Aber wirklich wichtig ist, dass wir unseren Kindern ihr Leben wieder zurückgeben. Noch wichtiger wäre es, wenn wir unseren Kindern dieses Leben in einem etwas besseren Zustand zurückgeben könnten.
Vielleicht sind die Debatten der letzten Wochen und die der nächsten Tage und Wochen eine gute Gelegenheit, darüber nachzudenken, was uns diese Coronakrise und all das, was wir erlebt haben, mit Blick auf die Situation von Familien, insbesondere von Kindern, mit auf den Weg geben. Wir haben hier in diesem Plenum im Deutschen Bundestag in den letzten Wochen viel darüber diskutiert, welche Auswirkungen die Coronakrise auf die Familien hat, auf die Seniorinnen und Senioren, auf die Frauen und auf die Kinder.
Herr Müller, eine Sache muss man richtigstellen. – Herr Müller, es wäre spannend, wenn Sie zuhören würden. – Wir haben eine erste Phase erlebt, in der das Thema Gesundheitsschutz prioritär war; es ging um die Stabilisierung des Gesundheitssystems und den Schutz der Risikogruppen.
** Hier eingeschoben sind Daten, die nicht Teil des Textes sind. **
/-- The next step is no reset event, and the configuration is not refused. -/
def State.runs (s : State) : Prop := s.resetPin = false ∧ configRuns s.config = true

/-- While a request runs, a step is `exec` of its frame. -/
theorem step_running {s : State} {r : Running} (hrun : s.runs) (hs : s.seq = .running r) :
    step s = exec r.frame s := by
  obtain ⟨hp, hc⟩ := hrun
  simp [step, hp, hc, State.fetch, hs]

/-! ### Two states with the same block -/

theorem State.sameBlock.trans {s t u : State} (h : s.sameBlock t) (k : t.sameBlock u) : s.sameBlock u := by
  obtain ⟨h1, h2, h3, h4, h5, h6, h7⟩ := h
  obtain ⟨k1, k2, k3, k4, k5, k6, k7⟩ := k
  exact ⟨k1.trans h1, k2.trans h2, k3.trans h3, k4.trans h4, k5.trans h5, k6.trans h6, k7.trans h7⟩

/-- The frame's calls are those of its format after a call as before it. -/
theorem State.sameBlock.frameCalls {s t : State} (h : s.sameBlock t) (i : Instr) :
    frameCalls t.config t.width i = frameCalls s.config s.width i := by
  obtain ⟨hc, -, hf, -⟩ := h
  simp only [State.width, hc, hf]

theorem State.sameBlock.runs {s t : State} (h : s.sameBlock t) (hrun : s.runs) : t.runs := by
  obtain ⟨hc, -, -, -, -, -, hp⟩ := h
  exact ⟨hp.trans hrun.1, hc ▸ hrun.2⟩

/-! ### The calls of a running frame

One call of any frame, whichever of the nineteen it is: it fails, it is followed by another call of the frame, or it
is the closing chip select and the request's next lines run. -/

/-- A request is sending the frame `i` and stands at the call `call` of it; an addressed frame has a `CFG` to take its
width from. -/
structure State.AtCall (s : State) (req i : Instr) (beat : Nat) (rest : List Task) (call : Call) : Prop where
  seq : s.seq = .running ⟨req, i, beat, rest⟩
  frame : i.isHost = false
  cfg : i.addressed = true → s.cfg.isSome = true
  call : (frameCalls s.config s.width i)[beat]? = some call

/-- In the invariant every running request stands so. -/
theorem atCall_of_inv {s : State} {req i : Instr} {beat : Nat} {rest : List Task} {call : Call} (h : s.inv = true)
    (hs : s.seq = .running ⟨req, i, beat, rest⟩) (hc : (frameCalls s.config s.width i)[beat]? = some call) :
    s.AtCall req i beat rest call := by
  obtain ⟨-, -, -, -, hi, ha, -, -⟩ := inv_running h hs
  exact ⟨hs, hi, ha, hc⟩

section
variable {s : State} {req i : Instr} {beat : Nat} {rest : List Task} {call : Call}

/-- The last call of a frame is call number `lastBeat`, counted from zero. -/
theorem Played.length_calls {tx : List Byte} {rxs : List Nat} {got : Call → List Byte → State → State}
    {done : State → State} (P : Played i s tx rxs got done) :
    (frameCalls s.config s.width i).length = lastBeat rxs + 1 := by
  simp [P.calls, lastBeat]

/-- The closing call of a frame is the chip-select deassert. -/
theorem frameCall_lastBeat (line : Nat) (tx : List Byte) (rxs : List Nat) :
    frameCall line tx rxs (lastBeat rxs) = .chipSelect line false := by
  simp [frameCall, lastBeat]

/-- With a reply in store the call a frame stands at succeeds: its chip select is on a line that exists (R54). -/
theorem State.AtCall.answer_reply {given : List Byte} {more : List Scripted}
    (h : s.AtCall req i beat rest call) (hrun : s.runs) (hr : s.env.script = .reply given :: more) :
    ∃ bytes, s.answer call = .ok bytes := by
  obtain ⟨tx, rxs, got, done, P⟩ := played i s h.frame h.cfg
  obtain ⟨rfl, -⟩ := frameCall_of_calls (P.calls ▸ h.call)
  exact ⟨_, State.answer_reply hr (frameCall_badLine (configRuns_fixed hrun.2) ..)⟩

/-- A failing call ends the request (R270). -/
theorem State.AtCall.exec_fail (h : s.AtCall req i beat rest call) (hf : s.answer call = .fail) :
    exec i s = .next ((s.called call).raise req .transportFailure) := by
  obtain ⟨tx, rxs, got, done, P⟩ := played i s h.frame h.cfg
  obtain ⟨rfl, -⟩ := frameCall_of_calls (P.calls ▸ h.call)
  exact P.exec.trans (playFrame_fail h.seq hf)

/-- A call before the last one that succeeds leads to the frame's next call (R27(d)). -/
theorem State.AtCall.exec_more {bytes : List Byte} (h : s.AtCall req i beat rest call)
    (ha : s.answer call = .ok bytes) (hb : beat + 1 < (frameCalls s.config s.width i).length) :
    ∃ u, GotOk i call (s.called call) u ∧ exec i s = .next { u with seq := .running ⟨req, i, beat + 1, rest⟩ } := by
  obtain ⟨tx, rxs, got, done, P⟩ := played i s h.frame h.cfg
  obtain ⟨rfl, -⟩ := frameCall_of_calls (P.calls ▸ h.call)
  rw [P.length_calls] at hb
  exact ⟨_, P.got _ bytes _, P.exec.trans (playFrame_more h.seq (Nat.lt_of_succ_lt_succ hb) ha)⟩

/-- The last call is the chip-select deassert; when it succeeds the request's next lines run (R27(d), (e)). -/
theorem State.AtCall.exec_last {bytes : List Byte} (h : s.AtCall req i beat rest call)
    (ha : s.answer call = .ok bytes) (hb : beat + 1 = (frameCalls s.config s.width i).length) :
    call = .chipSelect s.config.csLine.val false ∧
      ∃ u, DoneOk i (s.called call) u ∧ exec i s = settle req rest u := by
  obtain ⟨tx, rxs, got, done, P⟩ := played i s h.frame h.cfg
  obtain ⟨rfl, -⟩ := frameCall_of_calls (P.calls ▸ h.call)
  obtain rfl : beat = lastBeat rxs := Nat.succ.inj (hb.trans P.length_calls)
  exact ⟨frameCall_lastBeat .., _, P.done _, P.exec.trans (playFrame_last h.seq le_rfl ha)⟩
In der damaligen Situation war es tatsächlich so, dass man die Sorge haben musste, dass Kinder von diesem Coronavirus besonders betroffen sind. Jetzt altklug darüber zu reden, dass diese Einschätzung möglicherweise falsch war, halte ich für fatal. Ich möchte in diesem Bundestag keine Debatte darüber führen, ob wir mit Blick auf die gesundheitliche Situation unserer Kinder Dinge zu früh zugelassen haben. Deren Schutz steht immer noch an erster Stelle.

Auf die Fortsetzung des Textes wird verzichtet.